[Stored data entries]
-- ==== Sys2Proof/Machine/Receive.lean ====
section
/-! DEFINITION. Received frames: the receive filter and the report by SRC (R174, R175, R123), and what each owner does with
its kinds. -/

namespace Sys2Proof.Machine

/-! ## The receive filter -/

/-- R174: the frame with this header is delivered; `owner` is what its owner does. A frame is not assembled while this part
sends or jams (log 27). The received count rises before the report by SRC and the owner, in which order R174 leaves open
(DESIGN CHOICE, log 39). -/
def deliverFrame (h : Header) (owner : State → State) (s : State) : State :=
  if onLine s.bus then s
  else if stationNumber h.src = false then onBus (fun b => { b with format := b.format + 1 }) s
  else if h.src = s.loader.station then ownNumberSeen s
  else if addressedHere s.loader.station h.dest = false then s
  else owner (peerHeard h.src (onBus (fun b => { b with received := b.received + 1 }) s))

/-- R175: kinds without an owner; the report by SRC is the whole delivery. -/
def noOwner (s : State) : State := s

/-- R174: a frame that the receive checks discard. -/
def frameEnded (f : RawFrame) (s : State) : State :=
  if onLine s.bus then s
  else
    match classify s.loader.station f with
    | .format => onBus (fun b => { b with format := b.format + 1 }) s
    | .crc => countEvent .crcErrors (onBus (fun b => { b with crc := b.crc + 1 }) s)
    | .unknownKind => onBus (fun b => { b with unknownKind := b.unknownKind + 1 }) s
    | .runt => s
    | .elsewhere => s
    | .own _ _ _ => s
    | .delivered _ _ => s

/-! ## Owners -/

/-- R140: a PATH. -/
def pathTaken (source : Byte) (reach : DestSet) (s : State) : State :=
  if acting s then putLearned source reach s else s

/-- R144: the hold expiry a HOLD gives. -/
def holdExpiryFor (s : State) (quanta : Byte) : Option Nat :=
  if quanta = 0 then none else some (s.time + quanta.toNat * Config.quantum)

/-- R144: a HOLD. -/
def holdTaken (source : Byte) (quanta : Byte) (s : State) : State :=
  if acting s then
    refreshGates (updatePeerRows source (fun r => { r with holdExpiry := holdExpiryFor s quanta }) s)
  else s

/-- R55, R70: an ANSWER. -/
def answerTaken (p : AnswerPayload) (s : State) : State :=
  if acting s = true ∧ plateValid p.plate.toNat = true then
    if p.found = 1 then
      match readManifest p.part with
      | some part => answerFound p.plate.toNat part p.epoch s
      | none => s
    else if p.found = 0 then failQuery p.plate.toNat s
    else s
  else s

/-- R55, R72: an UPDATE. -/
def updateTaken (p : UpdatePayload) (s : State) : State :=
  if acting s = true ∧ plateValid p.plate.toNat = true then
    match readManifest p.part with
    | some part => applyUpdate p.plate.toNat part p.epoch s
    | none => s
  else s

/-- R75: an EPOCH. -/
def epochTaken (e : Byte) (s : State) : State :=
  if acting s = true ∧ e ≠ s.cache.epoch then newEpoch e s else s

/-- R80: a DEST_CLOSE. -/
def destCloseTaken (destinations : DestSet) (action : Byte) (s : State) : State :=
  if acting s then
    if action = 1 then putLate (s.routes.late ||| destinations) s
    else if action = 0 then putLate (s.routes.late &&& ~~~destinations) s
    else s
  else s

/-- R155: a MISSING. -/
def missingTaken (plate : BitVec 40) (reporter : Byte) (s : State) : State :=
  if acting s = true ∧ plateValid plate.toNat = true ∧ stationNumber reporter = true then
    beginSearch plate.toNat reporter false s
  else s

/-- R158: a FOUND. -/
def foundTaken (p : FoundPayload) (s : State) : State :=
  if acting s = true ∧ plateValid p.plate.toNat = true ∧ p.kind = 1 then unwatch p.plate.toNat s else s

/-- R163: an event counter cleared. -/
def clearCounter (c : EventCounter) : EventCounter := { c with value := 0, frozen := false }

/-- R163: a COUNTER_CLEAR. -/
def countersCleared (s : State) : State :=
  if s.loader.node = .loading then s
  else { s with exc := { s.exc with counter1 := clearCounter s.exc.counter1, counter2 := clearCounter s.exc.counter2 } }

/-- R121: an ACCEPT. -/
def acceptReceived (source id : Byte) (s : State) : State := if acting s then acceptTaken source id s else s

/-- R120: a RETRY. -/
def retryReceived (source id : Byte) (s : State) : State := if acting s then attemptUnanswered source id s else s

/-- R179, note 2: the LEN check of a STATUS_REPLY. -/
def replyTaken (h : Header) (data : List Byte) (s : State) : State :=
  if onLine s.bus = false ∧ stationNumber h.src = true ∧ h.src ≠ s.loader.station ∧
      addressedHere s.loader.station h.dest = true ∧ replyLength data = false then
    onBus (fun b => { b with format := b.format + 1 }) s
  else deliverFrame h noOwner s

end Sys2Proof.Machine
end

PROBLEM – Only the number is needed here: how many lines in the data contain "what"?

RESULT OF THE TASK – 2